## [Problem details]
Before anything else, copy every record below exactly as it stands.

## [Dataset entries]
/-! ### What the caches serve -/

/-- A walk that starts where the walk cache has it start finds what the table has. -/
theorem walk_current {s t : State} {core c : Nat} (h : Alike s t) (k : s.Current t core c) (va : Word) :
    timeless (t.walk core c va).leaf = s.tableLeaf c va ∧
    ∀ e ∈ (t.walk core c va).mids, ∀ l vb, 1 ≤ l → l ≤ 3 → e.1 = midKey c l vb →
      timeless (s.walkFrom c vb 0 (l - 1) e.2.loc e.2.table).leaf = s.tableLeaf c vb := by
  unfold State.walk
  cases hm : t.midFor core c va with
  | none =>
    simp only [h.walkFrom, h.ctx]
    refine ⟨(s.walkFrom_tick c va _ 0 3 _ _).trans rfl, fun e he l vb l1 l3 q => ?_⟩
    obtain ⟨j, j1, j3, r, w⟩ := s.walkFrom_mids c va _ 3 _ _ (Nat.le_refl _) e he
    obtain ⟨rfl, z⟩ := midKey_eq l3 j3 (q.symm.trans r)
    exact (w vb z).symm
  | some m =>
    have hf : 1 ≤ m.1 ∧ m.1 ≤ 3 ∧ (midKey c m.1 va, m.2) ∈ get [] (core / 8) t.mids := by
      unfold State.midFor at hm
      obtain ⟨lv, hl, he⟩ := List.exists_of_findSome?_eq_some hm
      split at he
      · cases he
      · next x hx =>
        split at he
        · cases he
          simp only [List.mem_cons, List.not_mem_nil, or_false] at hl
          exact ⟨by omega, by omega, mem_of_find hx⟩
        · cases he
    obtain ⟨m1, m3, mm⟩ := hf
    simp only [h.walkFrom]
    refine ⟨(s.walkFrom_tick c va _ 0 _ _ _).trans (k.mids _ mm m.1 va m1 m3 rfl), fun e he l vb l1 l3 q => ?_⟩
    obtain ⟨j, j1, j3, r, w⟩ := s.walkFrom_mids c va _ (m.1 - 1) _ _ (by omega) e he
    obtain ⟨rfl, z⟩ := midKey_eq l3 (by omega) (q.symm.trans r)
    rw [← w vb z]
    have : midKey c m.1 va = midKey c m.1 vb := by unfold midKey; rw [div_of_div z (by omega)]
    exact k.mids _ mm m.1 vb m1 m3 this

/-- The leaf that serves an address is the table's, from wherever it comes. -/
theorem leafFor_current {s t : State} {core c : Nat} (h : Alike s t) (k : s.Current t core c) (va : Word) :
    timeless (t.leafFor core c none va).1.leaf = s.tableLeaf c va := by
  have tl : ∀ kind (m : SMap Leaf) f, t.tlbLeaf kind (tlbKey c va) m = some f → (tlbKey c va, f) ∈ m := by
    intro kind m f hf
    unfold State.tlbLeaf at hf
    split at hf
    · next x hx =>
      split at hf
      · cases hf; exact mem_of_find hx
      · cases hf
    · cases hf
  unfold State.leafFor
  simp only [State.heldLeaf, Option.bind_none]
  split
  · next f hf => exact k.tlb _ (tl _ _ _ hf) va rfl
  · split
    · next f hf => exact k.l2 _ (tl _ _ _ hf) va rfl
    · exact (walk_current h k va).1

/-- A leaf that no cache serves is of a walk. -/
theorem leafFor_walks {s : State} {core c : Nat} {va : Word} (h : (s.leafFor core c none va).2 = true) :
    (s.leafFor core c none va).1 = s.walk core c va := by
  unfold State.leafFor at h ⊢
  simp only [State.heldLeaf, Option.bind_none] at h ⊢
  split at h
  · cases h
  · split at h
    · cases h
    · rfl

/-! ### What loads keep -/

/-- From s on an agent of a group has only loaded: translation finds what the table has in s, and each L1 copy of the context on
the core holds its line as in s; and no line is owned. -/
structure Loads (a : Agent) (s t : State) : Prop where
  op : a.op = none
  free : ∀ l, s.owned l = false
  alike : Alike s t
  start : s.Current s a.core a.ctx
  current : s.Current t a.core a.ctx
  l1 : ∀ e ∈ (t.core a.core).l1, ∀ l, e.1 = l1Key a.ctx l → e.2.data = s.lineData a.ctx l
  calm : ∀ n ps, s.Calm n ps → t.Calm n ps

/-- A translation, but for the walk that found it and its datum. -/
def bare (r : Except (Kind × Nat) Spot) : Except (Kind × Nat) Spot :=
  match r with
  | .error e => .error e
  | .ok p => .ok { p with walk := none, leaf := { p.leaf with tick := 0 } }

## [Answer space]
/-! ### What the caches serve -/

/-- A walk that starts where the walk cache has it start finds what the table has. -/
theorem walk_current {s t : State} {core c : Nat} (h : Alike s t) (k : s.Current t core c) (va : Word) :
    timeless (t.walk core c va).leaf = s.tableLeaf c va ∧
    ∀ e ∈ (t.walk core c va).mids, ∀ l vb, 1 ≤ l → l ≤ 3 → e.1 = midKey c l vb →
      timeless (s.walkFrom c vb 0 (l - 1) e.2.loc e.2.table).leaf = s.tableLeaf c vb := by
  unfold State.walk
  cases hm : t.midFor core c va with
  | none =>
    simp only [h.walkFrom, h.ctx]
    refine ⟨(s.walkFrom_tick c va _ 0 3 _ _).trans rfl, fun e he l vb l1 l3 q => ?_⟩
    obtain ⟨j, j1, j3, r, w⟩ := s.walkFrom_mids c va _ 3 _ _ (Nat.le_refl _) e he
    obtain ⟨rfl, z⟩ := midKey_eq l3 j3 (q.symm.trans r)
    exact (w vb z).symm
  | some m =>
    have hf : 1 ≤ m.1 ∧ m.1 ≤ 3 ∧ (midKey c m.1 va, m.2) ∈ get [] (core / 8) t.mids := by
      unfold State.midFor at hm
      obtain ⟨lv, hl, he⟩ := List.exists_of_findSome?_eq_some hm
      split at he
      · cases he
      · next x hx =>
        split at he
        · cases he
          simp only [List.mem_cons, List.not_mem_nil, or_false] at hl
          exact ⟨by omega, by omega, mem_of_find hx⟩
        · cases he
    obtain ⟨m1, m3, mm⟩ := hf
    simp only [h.walkFrom]
    refine ⟨(s.walkFrom_tick c va _ 0 _ _ _).trans (k.mids _ mm m.1 va m1 m3 rfl), fun e he l vb l1 l3 q => ?_⟩
    obtain ⟨j, j1, j3, r, w⟩ := s.walkFrom_mids c va _ (m.1 - 1) _ _ (by omega) e he
    obtain ⟨rfl, z⟩ := midKey_eq l3 (by omega) (q.symm.trans r)
    rw [← w vb z]
    have : midKey c m.1 va = midKey c m.1 vb := by unfold midKey; rw [div_of_div z (by omega)]
    exact k.mids _ mm m.1 vb m1 m3 this

/-- The leaf that serves an address is the table's, from wherever it comes. -/
theorem leafFor_current {s t : State} {core c : Nat} (h : Alike s t) (k : s.Current t core c) (va : Word) :
    timeless (t.leafFor core c none va).1.leaf = s.tableLeaf c va := by
  have tl : ∀ kind (m : SMap Leaf) f, t.tlbLeaf kind (tlbKey c va) m = some f → (tlbKey c va, f) ∈ m := by
    intro kind m f hf
    unfold State.tlbLeaf at hf
    split at hf
    · next x hx =>
      split at hf
      · cases hf; exact mem_of_find hx
      · cases hf
    · cases hf
  unfold State.leafFor
  simp only [State.heldLeaf, Option.bind_none]
  split
  · next f hf => exact k.tlb _ (tl _ _ _ hf) va rfl
  · split
    · next f hf => exact k.l2 _ (tl _ _ _ hf) va rfl
    · exact (walk_current h k va).1

/-- A leaf that no cache serves is of a walk. -/
theorem leafFor_walks {s : State} {core c : Nat} {va : Word} (h : (s.leafFor core c none va).2 = true) :
    (s.leafFor core c none va).1 = s.walk core c va := by
  unfold State.leafFor at h ⊢
  simp only [State.heldLeaf, Option.bind_none] at h ⊢
  split at h
  · cases h
  · split at h
    · cases h
    · rfl

/-! ### What loads keep -/

/-- From s on an agent of a group has only loaded: translation finds what the table has in s, and each L1 copy of the context on
the core holds its line as in s; and no line is owned. -/
structure Loads (a : Agent) (s t : State) : Prop where
  op : a.op = none
  free : ∀ l, s.owned l = false
  alike : Alike s t
  start : s.Current s a.core a.ctx
  current : s.Current t a.core a.ctx
  l1 : ∀ e ∈ (t.core a.core).l1, ∀ l, e.1 = l1Key a.ctx l → e.2.data = s.lineData a.ctx l
  calm : ∀ n ps, s.Calm n ps → t.Calm n ps

/-- A translation, but for the walk that found it and its datum. -/
def bare (r : Except (Kind × Nat) Spot) : Except (Kind × Nat) Spot :=
  match r with
  | .error e => .error e
  | .ok p => .ok { p with walk := none, leaf := { p.leaf with tick := 0 } }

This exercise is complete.